Your words are very touching and so true. I feel the same way some days it’s truly inescapable. At this time of separation from my family and friends , gave me such insight to my feelings physically and emotionally I was on such a low I didn’t want to get out of bed I’ve never felt this way before . I really had to deal with issues in my own way Tonight I saw Mary’s post and I didn’t feel so out of place . The clarity of this woman / Mary calling for what needs to be front and center in our lives is worth putting our best selves forward .

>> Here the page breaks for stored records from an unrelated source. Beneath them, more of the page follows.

/-- The grid of a command whose units are claimed from a work counter. KV_APPEND and the prefix commands that run on cores are one unit
(R64; DESIGN CHOICE, log entry 65: no grid of theirs is given). -/
def opGrid (s : State) (w : Who) (d : List Word) : Option Grid :=
  let o := opcOf d
  let entry (g : Nat × Nat × Nat) : Option Grid := some { rows := g.1, cols := g.2.1, inner := 1, entries := g.2.2 }
  if o / 256 = 1 then entry (gemmGrid s w d)
  else if o / 256 = 2 then (let g := convGrid d; some { rows := g.1, cols := g.2.1, inner := g.2.2, entries := 1 })
  else if o = 0x300 ∨ o = 0x301 then entry (attnGrid d)
  else if 0x400 ≤ o ∧ o ≤ 0x403 then entry (vecGrid d)
  else if o = 0x404 then entry (optGrid d)
  else if o = 0x405 then entry (rngGrid d)
  else if o = 0x501 then entry (saveGrid s w d)
  else if o = 0x502 then entry (loadGrid s w d)
  else if o = 0x507 then entry (copyGrid s w d)
  else if o = 0x302 ∨ o = 0x304 ∨ o = 0x305 then some { rows := 1, cols := 1, inner := 1, entries := 1 }
  else none

/-- The windows of the operand store that a unit of a command fills: first byte and bytes. The staging window (R81, R208), and the MID
window of a fused chain (R149). -/
def stageWindows (d : List Word) : List (Nat × Nat) :=
  let o := opcOf d
  let window (word : Nat) : Nat × Nat := (bits (dw d word) 5 0 * 65536, bits (dw d word) 14 8 * 65536)
  if o = 0x200 ∧ bit (dw d 11) 48 then [window 12, (bits (dw d 12) 21 16 * 65536, bits (dw d 12) 30 24 * 65536)]
  else if o / 256 = 1 ∨ o = 0x200 ∨ o = 0x201 ∨ o = 0x205 ∨ o = 0x501 ∨ o = 0x502 then [window 12]
  else if o = 0x300 ∨ o = 0x301 then [window 14]
  else []

/-- What the dispatcher reads at dispatch: group tables (R107, R282), CLIPF (R316), SEQIDS (R176). -/
def dispatchReads (s : State) (w : Who) (d : List Word) : List (Nat × Nat) :=
  let o := opcOf d
  let whole (i : Nat) : List (Nat × Nat) := let t := tens s w.part i; if t.span = 0 then [] else t.readRanges t.rows t.cols
  if o = 0x102 then whole (gemmFields d).gtable
  else if o = 0x404 then (if (optFields d).clipEn then whole (optFields d).clipf else [])
  else if o = 0x302 then whole (appendFields d).seqids
  else if o = 0x303 then
    (let f := swapFields d
     if f.count = 0 then [] else [((tens s w.part f.newtable).inBuf, 16 * f.count)])
  else if 0x602 ≤ o ∧ o ≤ 0x606 then whole (collFields d).group
  else if isParityColl d then whole (parFields d).group ++ holderReads s w.part d
  else if (o = 0x503 ∨ o = 0x504) ∧ (spillFields d).isStore then
    (let t := tens s w.part (spillFields d).src
     if o = 0x503 then stage1Reads s w t.inBuf t.cols else [(t.inBuf, min 64 t.cols)])
  else if o = 0x802 then [((tens s w.part (cutFields d).tgt).inBuf, 128)]
  else []

/-- A sequence's root and page table, by global address. -/
def seqReads (s : State) (p sid : Nat) : List (Nat × Nat) :=
  let q := snapOf s p sid
  (q.addr, 24) :: (if q.table = 0 then [] else [(q.table, 16 * q.count)])

/-- Stack words that the pops of a KV_APPEND read. -/
def popReads (s : State) (pool : Pool) (classes : List Nat) : List (Nat × Nat) :=
  classes.eraseDups.map (fun c =>
    let n := min (classes.filter (· == c)).length (clsTop s pool c)
    (clsStack s pool c + 4 * (clsTop s pool c - n), 4 * n))

/-- What the dispatcher reads by global address: the records of the paged cache (R176, R178, R184, R185). -/
def dispatchGreads (s : State) (w : Who) (d : List Word) : List (Nat × Nat) :=
  let o := opcOf d
  let p := w.part
  match poolOf s p with
  | none => []
  | some pool =>
    if o = 0x302 then
      (let f := appendFields d
       (pool.base, 352) :: ((appendSeqs s w f).flatMap (seqReads s p) ++ popReads s pool (appendClasses s w f).flatten))
    else if o = 0x303 then [(pool.base, 352), ((snapOf s p (swapFields d).seqId).addr, 16)]
    else if o = 0x304 then [(pool.base, 352)]
    else if o = 0x305 then (pool.base, 352) :: seqReads s p (prefixFields d).seqId
    else if o = 0x306 then [(nodeAddr s p (prefixFields d).node, 48)]
    else []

The birds don’t fly any more here where I am I pay attention to my surroundings Things are different now and we need to rely on each other more so than ever even if it means that we must let a life long friend go that you shared your secrets joys and pains . My dad always said solving a problem depends on how long your willing to keep it a problem; we’ll yes but through it all the journey is the hard part. I really thought I had it together I woke up one day called my coworker to work my buildings and drove to an old friends home unannounced she opened the door and said welcome home and I just fell into her arms crying and shaking uncontrollably. We talked for long hours and she told me she was a little envious of me , here a woman highly educated well traveled an important position in her job telling me how she has to literally take coworkers by the hand to do a job they were hired to do while I have the skills to maintain buildings and interact with people who depend on me who treat me with more respect Hearing that blew me away I told her this wasn’t the life I choose that my parents had other plans and I had to make my own way. She always made me feel her equal and we give each other strategic advice This was time well spent for her and me . Thanks for sharing Maureen.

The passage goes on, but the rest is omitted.